CK: It started with the phrase heart attack. It would never occur to anyone that your heart could attack other people, but imagine it! Seriously, try walking down the street imagining that somebody else’s emotions could kill you, or that yours could kill another person.
“Seriously, try walking down the street imagining that somebody else’s emotions could kill you, or that yours could kill another person.”So I had that thought, and then someone told me about the idea of psychic vampires, who are people who are exciting and engaging to be around, but they’re stealing your life force. After you’re around them, you get depressed and dizzy; you feel depleted because they’ve depleted you. That was knocking around my mind for years, and eventually the two ideas combined.
LM: If there were people like Jon in the world, it would be terrifying to go outside. You’d depend entirely on those technological connections we were talking about earlier.
CK: Yes, yes, yes. And we’re almost there! You can do anything in your house. Watch this, read that, talk to anyone. We live in this other dimension now, and use our bodies in such new ways. But that can’t be everything. When Jon’s in Providence, his whole life is online, and it’s deeply isolating for him, to the point where he becomes somewhat less a part of the human race. All that keeps him tethered is wanting to be loved by Chloe, his bright star in the distance. She’s so special to him, she reminds him that other humans can be.
LM: Do you think Chloe is inherently special, or only special to Jon?
CK: She questions whether she’s special, certainly. To me what’s interesting about her is mostly that she fulfills herself. She holds onto Jon, but not too tightly. She’s not willing to be the girl who’s just pining. She goes to New York City and becomes an artist, and that, to me, is what’s special about her.
LM: Another interesting function of hers is bringing a bully into the plot. Carrig, her boyfriend, bullies Jon when they’re kids, and the idea of the bully and the bullied recurs in the novel. I’d love for you to talk about that a bit.
CK: The baseline story is this: here’s a girl who gets along with the world, and knows it. Often, girls like that are depicted as shallow and snaky, but Chloe’s not. Jon recognizes that she’s not, but also that he, Jon, will never have a life like Chloe’s. What he can’t understand, though, is that she enjoys being around Carrig, and that it’s hard for her to balance the sides of herself. It’s hard to accept that she likes the bully, and yet she truly does.

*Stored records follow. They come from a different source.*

/-- R31, R32: with BUSY = 0, MLEN and PLEN take the low 16 bits of a write and read back zero-extended. -/
def Obligations.LengthRegistersHoldSixteenBits : Prop :=
  ∀ (s : State) (v : Word), s.busy = false →
    s.busWrite 0x028 32 v = { s with mlen := v.extractLsb' 0 16, resp := .accepted } ∧
    s.busWrite 0x02C 32 v = { s with plen := v.extractLsb' 0 16, resp := .accepted } ∧
    s.busRead 0x028 32 = { s with resp := .data (BitVec.ofNat 32 s.mlen.toNat) } ∧
    s.busRead 0x02C 32 = { s with resp := .data (BitVec.ofNat 32 s.plen.toNat) }

/-- R62: inside the window an access that is not 32 bits wide or not at a multiple of 4 gets a bus error and changes
no state; a bus address outside BASE to BASE + 0xFFF is no access at all. (That an access of any width is judged by
the address it starts at, one that starts below BASE and runs into the window included, is the model's choice, log
entry 7; `resp` is the model's own, log entry 5.) -/
def Obligations.BadAccessesChangeNothing : Prop :=
  (∀ (s : State) (off : Int) (width : Nat) (v : Word), 0 ≤ off → off < 4096 → width ≠ 32 ∨ off % 4 ≠ 0 →
    s.busRead off width = { s with resp := .busError } ∧ s.busWrite off width v = { s with resp := .busError }) ∧
  (∀ (s : State) (rest : List Turn) (addr width : Nat) (v : Word),
    addr < Config.base ∨ Config.base + 4096 ≤ addr →
    s.turns = readAt addr width :: rest ∨ s.turns = writeAt addr width v :: rest →
    step s = .next { s with turns := rest })

/-- R63: with BUSY = 0 the word at a buffer's offset holds four of its bytes, the lower-numbered in the lower bits;
a byte at or above the size reads 0 and ignores the write; a write touches no other byte and nothing else. -/
def Obligations.BufferLanesAreLittleEndian : Prop :=
  ∀ (s : State) (b : Buf) (i : Nat) (v : Word), s.busy = false → Memory.wf s.mem = true → i % 4 = 0 → i < b.size →
    (∃ w : Word, s.busRead ((b.base + i : Nat) : Int) 32 = { s with resp := .data w } ∧
      w.toNat = (s.buf b i).toNat + (s.buf b (i + 1)).toNat * 2 ^ 8 + (s.buf b (i + 2)).toNat * 2 ^ 16 +
        (s.buf b (i + 3)).toNat * 2 ^ 24) ∧
    (∀ k, b.size ≤ k → s.buf b k = 0) ∧
    (b ∈ [.ebuf, .rbuf, .pass, .mbuf] → ∃ t, s.busWrite ((b.base + i : Nat) : Int) 32 v = t ∧
      (∀ k, k < 4 → i + k < b.size → (t.buf b (i + k)).toNat = v.toNat / 2 ^ (8 * k) % 256) ∧
      (∀ a, ¬ (b.base + i ≤ a ∧ a < b.base + i + 4 ∧ a < b.base + b.size) →
        Memory.read t.mem a = Memory.read s.mem a) ∧
      t = { s with mem := t.mem, resp := .accepted })

/-- R64: reserved offsets read 0 and ignore writes in every phase, and writes to read-only registers and buffers are
ignored, with no OVR. -/
def Obligations.ReservedAndReadOnlyIgnoreWrites : Prop :=
  ∀ (s : State) (off : Nat) (v : Word), off % 4 = 0 →
    ((0x038 ≤ off ∧ off < 0x100) ∨ (0x160 ≤ off ∧ off < 0x200) ∨ (0x220 ≤ off ∧ off < 0x240) ∨
      (0x264 ≤ off ∧ off < 0x280) ∨ (0x290 ≤ off ∧ off < 0x300) ∨ (0x340 ≤ off ∧ off < 0x400) ∨
      (0x500 ≤ off ∧ off < 0x800) ∨ (0xA00 ≤ off ∧ off < 0x1000) →
      s.busRead (off : Int) 32 = { s with resp := .data 0 } ∧
      s.busWrite (off : Int) 32 v = { s with resp := .accepted }) ∧
    (off = 0x000 ∨ (0x010 ≤ off ∧ off < 0x028) ∨ off = 0x030 ∨ off = 0x034 ∨ (0x100 ≤ off ∧ off < 0x160) ∨
      (0x280 ≤ off ∧ off < 0x290) ∨ (0x300 ≤ off ∧ off < 0x340) →
      s.busWrite (off : Int) 32 v = { s with resp := .accepted })

/-- R65: while BUSY = 1 a write to CMD, MLEN, PLEN, EBUF, RBUF, PASS or MBUF changes nothing but OVR, which becomes
1. (BUSY = 1 and PHASE not IDLE are the same thing by `State.Inv`.) -/
def Obligations.WritesWhileBusyAreLost : Prop :=
  ∀ (s : State) (off : Nat) (v : Word), s.busy = true → s.phase ≠ .idle → off % 4 = 0 →
    off = 0x00C ∨ off = 0x028 ∨ off = 0x02C ∨ (0x200 ≤ off ∧ off < 0x220) ∨ (0x240 ≤ off ∧ off < 0x264) ∨
      (0x400 ≤ off ∧ off < 0x500) ∨ (0x800 ≤ off ∧ off < 0xA00) →
    s.busWrite (off : Int) 32 v = { s with ovr := true, resp := .accepted }

/-- R66: while BUSY = 1 what a read returns is the same for any two states that agree on CTRL, STATUS and CMD: no
data register or buffer can be learnt. (An unspecified read is a free value, log entry 4; this holds for every
value of `draws`.) -/
def Obligations.ReadsWhileBusyRevealNoData : Prop :=
  ∀ (s s' : State) (off : Int) (width : Nat), s.busy = true → s'.busy = true → s.ie = s'.ie → s.done = s'.done →
    s.ovr = s'.ovr → s.err = s'.err → s.phase = s'.phase → s.cmdl = s'.cmdl → s.resp = s'.resp →
    s.draws = s'.draws → (s.busRead off width).resp = (s'.busRead off width).resp

/-- R67: no read has a side effect on the spec's state; `resp` and `draws` are the model's own (log entries 4
and 5), and with BUSY = 0 a read draws nothing. -/
def Obligations.ReadsHaveNoSideEffect : Prop :=
  ∀ (s : State) (off : Int) (width : Nat),
    s.busRead off width = { s with resp := (s.busRead off width).resp, draws := (s.busRead off width).draws } ∧
    (s.busy = false → (s.busRead off width).draws = s.draws)

/-- R65, R66, R75: while a command runs, no host access short of a reset changes its inputs, its results, its request
or its progress: only IE, DONE, OVR and the model's own fields can change. -/
def Obligations.HostCannotDisturbRunningCommand : Prop :=
  ∀ (s : State) (turn : Turn) (rest : List Turn), s.busy = true → s.phase ≠ .idle → s.turns = turn :: rest →
    turn.isHost = true → turn.resets = false →
    ∃ t, step s = .next t ∧ t = { s with ie := t.ie, done := t.done, ovr := t.ovr, resp := t.resp,
                                         draws := t.draws, turns := rest }

/-- What the host reads at the offsets of R20: STATUS (R24) in every phase, and with BUSY = 0 RESULT low word first
(R27), BR_STATE (R28), ACC (R29, R70), WCOUNT (R33), WLEN (R34) and the 24 entries of WIDX (R35). -/
def Obligations.RegisterLayouts : Prop :=
  ∀ s : State,
    (∃ w : Word, s.busRead 0x008 32 = { s with resp := .data w } ∧
      w.getLsbD 0 = s.busy ∧ w.getLsbD 1 = s.done ∧ w.getLsbD 2 = s.ovr ∧ w.getLsbD 3 = false ∧
      w.toNat / 16 % 16 = s.err.code ∧ w.toNat / 256 = s.phase.code) ∧
    (s.busy = false →
      (∃ lo hi : Word, s.busRead 0x010 32 = { s with resp := .data lo } ∧
        s.busRead 0x014 32 = { s with resp := .data hi } ∧ hi ++ lo = s.result) ∧
      (∃ w : Word, s.busRead 0x018 32 = { s with resp := .data w } ∧ w.toNat % 256 = s.rlen.val ∧
        w.toNat / 256 % 256 = s.cur.val ∧ w.toNat / 65536 = s.nv.val) ∧
      (∃ a0 a1 a2 : Word, s.busRead 0x01C 32 = { s with resp := .data a0 } ∧
        s.busRead 0x020 32 = { s with resp := .data a1 } ∧ s.busRead 0x024 32 = { s with resp := .data a2 } ∧
        s.acc.toNat = a0.toNat + a1.toNat * 2 ^ 32 + a2.toNat * 2 ^ 64) ∧
      (∃ w : Word, s.busRead 0x030 32 = { s with resp := .data w } ∧ w.toNat = s.wcount.val) ∧
      (∃ w : Word, s.busRead 0x034 32 = { s with resp := .data w } ∧ w.toNat = s.wlen.val) ∧
      (∀ j : Fin 24, ∃ w : Word, s.busRead ((0x100 + 4 * j.val : Nat) : Int) 32 = { s with resp := .data w } ∧
        w.toNat = s.widx[j].toNat))

/-! ### Who writes what -/

/-- RESULT is written only by a successful RDBITS, ZEROIZE and reset (R27), SEED only by DERIVE's last step, ZEROIZE
and reset (R39), EBUF only by a host write of the word that holds the byte, with BUSY = 0, ZEROIZE and reset (R36);
the commands write in SEQ's steps alone (R186). -/
def Obligations.OnlyListedWritersWrite : Prop :=
  ∀ s t : State, step s = .next t →
    (t.result ≠ s.result → (∃ turn ∈ s.turns.head?, turn.resets = true) ∨
      (s.seqToMove ∧ s.phase = .decode ∧ t.err = .ok ∧
        ((∃ c, decode s.cmdl = .command (.rdbits c)) ∨ decode s.cmdl = .command .zeroize))) ∧
    ((∃ k, t.buf .seed k ≠ s.buf .seed k) → (∃ turn ∈ s.turns.head?, turn.resets = true) ∨
      (s.seqToMove ∧ s.phase = .kwait ∧ s.hresp.isSome = true) ∨
      (s.seqToMove ∧ s.phase = .decode ∧ decode s.cmdl = .command .zeroize)) ∧
    (∀ k, t.buf .ebuf k ≠ s.buf .ebuf k → (∃ turn ∈ s.turns.head?, turn.resets = true) ∨
      (s.busy = false ∧ ∃ off v, s.turns.head? = some (.write off 32 v) ∧ 0x200 ≤ off ∧ off < 0x220 ∧
        off ≤ 0x200 + (k : Int) ∧ 0x200 + (k : Int) < off + 4) ∨
      (s.seqToMove ∧ s.phase = .decode ∧ decode s.cmdl = .command .zeroize))

/-! ### Reset and the invariant -/

/-- R47: after reset every word of the window reads 0 but ID, and every piece of the spec's state has its reset
value. -/
def Obligations.ResetValues : Prop :=
  (∀ off : Nat, off < 4096 → off % 4 = 0 →
    (State.reset.busRead (off : Int) 32).resp = .data (if off = 0 then 0x0B390007 else 0)) ∧
  (∀ b k, State.reset.buf b k = 0) ∧
  State.reset.ie = false ∧ State.reset.busy = false ∧ State.reset.done = false ∧ State.reset.ovr = false ∧
  State.reset.err = .ok ∧ State.reset.phase = .idle ∧ State.reset.cmdl = 0 ∧ State.reset.result = 0 ∧
  State.reset.rlen = 0 ∧ State.reset.cur = 0 ∧ State.reset.nv = 0 ∧ State.reset.acc = 0 ∧
  State.reset.mlen = 0 ∧ State.reset.plen = 0 ∧ State.reset.wcount = 0 ∧ State.reset.wlen = 0 ∧
  State.reset.widx = Vector.replicate 24 0 ∧ State.reset.hreq = none ∧ State.reset.hresp = none ∧
  State.reset.irq = false
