/-- Settles O44: an offset in the window fails the word test, and an address outside it fails the window test. -/
theorem badAccessesChangeNothing : Obligations.BadAccessesChangeNothing := by
  unfold Obligations.BadAccessesChangeNothing
  refine ⟨fun s off width v h h' hbad => ?_, fun s rest addr width v haddr hturns => ?_⟩
  · have hin : inWindow off = true := decide_eq_true (by simp only [Config.windowBytes]; omega)
    have hword : wordAccess off width = false := decide_eq_false (by omega)
    exact s.access_bad v hin hword
  · obtain ⟨hread, hwrite⟩ :=
      State.access_outside { s with turns := rest } width v (inWindow_address haddr)
    rcases hturns with ht | ht <;> rw [step_planned ht]
    · exact congrArg Host.Outcome.next hread
    · exact congrArg Host.Outcome.next hwrite

/-- Settles O45: the offset leads to the buffer's word, whose four lanes are its bytes. -/
theorem bufferLanesAreLittleEndian : Obligations.BufferLanesAreLittleEndian := by
  unfold Obligations.BufferLanesAreLittleEndian
  intro s b i v hb hw h4 hi
  obtain ⟨hbase, hspan, hwindow⟩ := b.placed
  have hloc : locate (b.base + i) = .buf b i := locate_buf (by omega)
  refine ⟨⟨s.bufWord b i, s.busRead_at hloc (.inl hb) (by omega) (by omega), s.bufWord_toNat b i⟩,
    fun k hk => s.buf_of_ge hk, fun hmem => ⟨_, rfl, ?_⟩⟩
  have hwritable : b.hostWritable = true := by
    cases b with
    | ebuf | rbuf | pass | mbuf => rfl
    | word | seed => exact absurd hmem (by decide)
  rw [s.busWrite_at v hloc (by omega) (by omega), State.writeLoc_buf s v i hwritable, State.unlessBusy_idle _ hb]
  refine ⟨fun k hk hs => ?_, fun a ha => State.read_setBufWord_outside v ha, ?_⟩
  · exact (congrArg BitVec.toNat (State.buf_setBufWord v hw hk hs)).trans (laneByte_toNat v k)
  · conv_lhs => rw [State.setBufWord, State.setBytes_only_mem]
    rfl

/-- Settles O46: the map gives those offsets locations whose writes are ignored in every phase. -/
theorem reservedAndReadOnlyIgnoreWrites : Obligations.ReservedAndReadOnlyIgnoreWrites := by
  unfold Obligations.ReservedAndReadOnlyIgnoreWrites
  refine fun s off v h4 => ⟨fun h => ?_, fun h => ?_⟩
  · have hloc := locate_reserved h
    exact ⟨s.busRead_at hloc (.inr rfl) (by omega) h4, s.busWrite_at v hloc (by omega) h4⟩
  · rw [s.busWrite_at v rfl (by omega) h4, s.writeLoc_ignored v (locate_ignoresWrites h4 h)]

/-- Settles O47: the map gives those offsets locations whose writes are lost while BUSY = 1. -/
theorem writesWhileBusyAreLost : Obligations.WritesWhileBusyAreLost := by
  unfold Obligations.WritesWhileBusyAreLost
  intro s off v hb hp h4 h
  obtain ⟨hwindow, hlost⟩ := locate_lostWhileBusy h
  rw [s.busWrite_at v rfl hwindow h4, State.writeLoc_lost v hlost hb hp]

/-- Settles O48: a read leads both states to the same location, and what it returns there depends on the fields
they share. -/
theorem readsWhileBusyRevealNoData : Obligations.ReadsWhileBusyRevealNoData := by
  unfold Obligations.ReadsWhileBusyRevealNoData
  intro s s' off width hb hb' hie hdone hovr herr hphase hcmdl hresp hdraws
  rcases State.busRead_cases off width with h | h | ⟨l, h⟩ <;> rw [h, h]
  · exact hresp
  · have hctrl : s.ctrlWord = s'.ctrlWord := by rw [State.ctrlWord, State.ctrlWord, hie]
    have hstatus : s.statusWord = s'.statusWord := by
      rw [State.statusWord, State.statusWord, hb, hb', hdone, hovr, herr, hphase]
    exact State.hostRead_resp_congr l hb hb' hctrl hstatus hcmdl hdraws

/-- Settles O50: while BUSY = 1 a host turn is a read, or a write that touches flags alone. -/
theorem hostCannotDisturbRunningCommand : Obligations.HostCannotDisturbRunningCommand := by
  unfold Obligations.HostCannotDisturbRunningCommand
  intro s turn rest hb hp hturns hhost hreset
  rw [step_planned hturns]
  cases turn with
  | seq | hc | reset => cases hhost
  | read off width =>
    refine ⟨_, rfl, ?_⟩
    rw [State.busRead_only]
  | write off width v =>
    refine ⟨_, rfl, ?_⟩
    rcases State.busWrite_cases { s with turns := rest } off width v with ⟨hr, -⟩ | ⟨ie, done, ovr, resp, -, he⟩ |
      ⟨hidle, -⟩ | ⟨hnot, -⟩ | ⟨hnot, -⟩
    · exact Bool.noConfusion (hreset.symm.trans hr)
    · rw [he]
    · exact absurd hidle hp
    · exact Bool.noConfusion (hnot.symm.trans hb)
    · exact Bool.noConfusion (hnot.symm.trans hb)

/-- Settles O49: only a read at a location draws, and with BUSY = 0 that one does not. -/
theorem readsHaveNoSideEffect : Obligations.ReadsHaveNoSideEffect := by
  unfold Obligations.ReadsHaveNoSideEffect
  refine fun s off width => ⟨s.busRead_only off width, fun hb => ?_⟩
  rcases State.busRead_cases off width with h | h | ⟨l, h⟩ <;> rw [h]
  rw [State.hostRead_idle l hb]

end

section
/-! PROOFS. Command words (30_encoding.md R80 to R87): a word that decodes to a command is the one its fields write,
no word selects two rows of the opcode map, the decoder answers `illegal` exactly for the words R84 lists, and every
step answers. -/

namespace Sys2Proof.Machine
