-- ==== Sys2Proof/Syntax.lean ====
section
/-! DEFINITION. The commands of the block: one constructor per row of spec/opcode_table.json, with the operands the
row's rule gives it. The table gives no bits and no fields, so the operands are those the cited rule names. -/

namespace Sys2Proof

LM: Chloe is clearly an object to Carrig. She enjoys being his trophy, it seems—she’s seduced by that. But is she an object to Jon, too?
CK: No. I think he truly knows and sees her, but I think that’s part of the process of the story. As he detaches from the human race, she becomes larger than life to him, but by the end, they grow up enough to see each other. He learns not to put her on a pedestal as he learns to understand who he is. There’s less fantasy; they never get to be together. Chloe will always have more of a footing in the real world, and be more seduced by it. The novel ends with both of them accepting that fact. That’s growing up, right? Chloe has to accept that she’ll always be susceptible to the world around her, and Jon has to accept that he’ll never belong.